Work instructions: Among the entries below, one line contains "an entry -/" and another contains "else if c = clsWRITE". Transcribe those two lines and every line between them, exactly.

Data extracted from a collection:

____________________

-- ==== Sys2Proof/Machine/AscFire.lean ====
section
/-! DEFINITION. The angle scheduler's shared operations: when a class issues, suppression, repetition, and the effect of
each class (R37 to R44, R501, Table 2.5). -/

namespace Sys2Proof.Machine

open Sys2Proof

/-! ### The fields of an entry -/

def AscEntry.cls (e : AscEntry) : Nat := bitsOf e.cfg 3 0
def AscEntry.dom (e : AscEntry) : Nat := bitsOf e.cfg 8 4
def AscEntry.revq (e : AscEntry) : Bool := bitsOf e.cfg 9 9 != 0
def AscEntry.argv (e : AscEntry) : Nat := bitsOf e.arg 15 0
def AscEntry.period (e : AscEntry) : Nat := bitsOf e.arg 31 16 * 65536

def clsSERVO : Nat := 1
def clsREAD : Nat := 2
def clsWRITE : Nat := 3
def clsPOLL : Nat := 4
def clsREL : Nat := 5
def clsSEAL : Nat := 6
def clsIRQ : Nat := 7

/-- The class issues in the present ATB state, and WRITE_GATE in the present mode (Table 2.5). -/
def classIssues (s : State) (c : Nat) : Bool :=
  let st := s.get F.ATB_STAT_STATE
  if c = clsSERVO ∨ c = clsREAD then st == 2 || st == 3
  else if c = clsWRITE then st == 2 && s.mode == mFLOW
  else if c = clsPOLL then st == 2
  else true

/-- One period of a domain's clock in ticks (Table 4.3), at the measured speed or, where there is none, at COAST_RPM: the
nominal frequency of a core, of BUFCK or of PIPECK, halved while the governor slows it; four to an ATBCK cycle for WSQCK;
8 bits of the track for the channel. -/
def domainPeriod (s : State) (d : Nat) : Nat :=
  let rpm16 := if s.get F.SPEED_SPEED = 0 then 16 * s.get F.ATB_CTL_COAST_RPM else s.get F.SPEED_SPEED
  let ns := fun (ps : Nat) => rpm16 * ps * rev / 960000000000000
  if d = 8 ∨ d = 9 then 2097152 / s.chn.k
  else if d = 11 then 1024
  else if d = 6 ∨ d = 12 then ns 1250
  else if d = 17 then ns 1000
  else if s.on F.DRP_STAT_SLOWED then ns 2000 else ns 1000

/-- The domain Table 2.5 names for a class and argument. -/
def classDom (c arg : Nat) : Option Nat :=
  match c with
  | 1 => some 11
  | 2 => some 8
  | 3 => some 9
  | 4 => some 17
  | 5 => some 12
  | 6 => some 2
  | 7 => if arg % 8 < 5 then some (2 + arg % 8) else none
  | _ => none

/-! ### Repetition (R43) -/

/-- A periodic entry at its next occurrence that lies at least two ATBCK cycles ahead. -/
def rearmed (s : State) (e : AscEntry) : AscEntry :=
  let p := Nat.max e.period 1
  let least := angleNow s + twoCycles
  let k := Nat.max 1 (((least + 2 ^ 64 - e.due) % 2 ^ 64 + p - 1) / p)
  let due := (e.due + k * p) % 2 ^ 64
  { e with st := .armed, due, tgt := BitVec.ofNat 32 due
           cfg := if e.revq then withBits e.cfg 31 16 (bitsOf e.cfg 31 16 + (due / rev + 2 ^ 32 - e.due / rev)) else e.cfg }

/-- An entry leaves its occurrence: it re-arms, or ends in a state. -/
def State.ascPass (s : State) (i : Nat) (e : AscEntry) (st : EntState) : State :=
  s.setEntry i (if e.period = 0 then { e with st } else rearmed s e)

/-! ### Suppression (R35, R40) -/

/-- An occurrence is suppressed: SUPP_CNT counts it, and the owner is told through the path its class defines. -/
def State.ascSuppress (s : State) (i : Nat) (e : AscEntry) : State :=
  let s := (s.ascPass i e .suppressed).inc F.ASC_CNT_SUPP_CNT
  if e.cls = clsSERVO then s.srvMiss 9 { head := e.argv % 32, wedge := nearWedge s e.due }
  else if (e.cls = clsREAD ∨ e.cls = clsWRITE) ∧ e.period = 0 then s.chnSupp e.argv
  else s

/-! ### Effects (Table 2.5, R501) -/

/-- An interrupt line of a core is raised; SV's are bits of SRV_AIRQ and drive its mcause 21 (Tables 9.3 and 9.11). -/
def State.ascIrq (s : State) (arg : Nat) : State :=
  let core := arg % 8
  let line := arg / 16 % 16
  if core = 4 then (s.setIn F.SRV_AIRQ_LINE line).emit (.coreIrq .sv 21)
  else { s with irqLines := tabPut s.irqLines 0 core (tabGet s.irqLines 0 core ||| (1#16 <<< line)) }

/-- An event takes effect in its target block. -/
def State.ascEffect (s : State) (cls arg due : Nat) (skew : Int) : State :=
  match cls with
  | 1 => s.wsqServoWin arg due
  | 2 => (s.chnEvent false arg due skew).chSettle
  | 3 => (s.chnEvent true arg due skew).chSettle
  | 4 => (State.each (fun p s => if arg.testBit p then s.dbRequest p else s) (List.range 16) s).uqiRun
  | 5 => s.prefetchRel arg
  | 6 => s.sealBatch 1
  | 7 => s.ascIrq arg
  | _ => s

/-- The event waits in its block: the domain is gated. A media event does not wait: outside FLOW its operation ends with
NOCLK (R265). The line of a core that is not released is set at once. -/
def ascWaits (s : State) (cls arg : Nat) : Bool :=
  cls != clsREAD && cls != clsWRITE && !(cls == clsIRQ && s.mode == mTHAW) &&
  (match classDom cls arg with
    | some d => !domainRuns s d
    | none => false)

/-- An entry issues (R37, R43): it ends or re-arms, and its event takes effect or is latched (R501). -/
def State.ascIssue (s : State) (i : Nat) (e : AscEntry) (skew : Int) : State :=
  let s := s.ascPass i e .issued
  if ascWaits s e.cls e.argv then { s with latched := s.latched ++ [({ cls := e.cls, arg := e.argv, due := e.due } : Latched)] }
  else s.ascEffect e.cls e.argv e.due skew

/-- An entry that is late issues at once and is counted, if its class may issue (R35, R42). -/
def State.ascLate (s : State) (i : Nat) (e : AscEntry) : State :=
  if classIssues s e.cls then (s.inc F.ASC_CNT_LATE_CNT).ascIssue i e 0 else s.ascSuppress i e

end Sys2Proof.Machine
end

____________________

Answer space:
/-! ### The fields of an entry -/

def AscEntry.cls (e : AscEntry) : Nat := bitsOf e.cfg 3 0
def AscEntry.dom (e : AscEntry) : Nat := bitsOf e.cfg 8 4
def AscEntry.revq (e : AscEntry) : Bool := bitsOf e.cfg 9 9 != 0
def AscEntry.argv (e : AscEntry) : Nat := bitsOf e.arg 15 0
def AscEntry.period (e : AscEntry) : Nat := bitsOf e.arg 31 16 * 65536

def clsSERVO : Nat := 1
def clsREAD : Nat := 2
def clsWRITE : Nat := 3
def clsPOLL : Nat := 4
def clsREL : Nat := 5
def clsSEAL : Nat := 6
def clsIRQ : Nat := 7

/-- The class issues in the present ATB state, and WRITE_GATE in the present mode (Table 2.5). -/
def classIssues (s : State) (c : Nat) : Bool :=
  let st := s.get F.ATB_STAT_STATE
  if c = clsSERVO ∨ c = clsREAD then st == 2 || st == 3
  else if c = clsWRITE then st == 2 && s.mode == mFLOW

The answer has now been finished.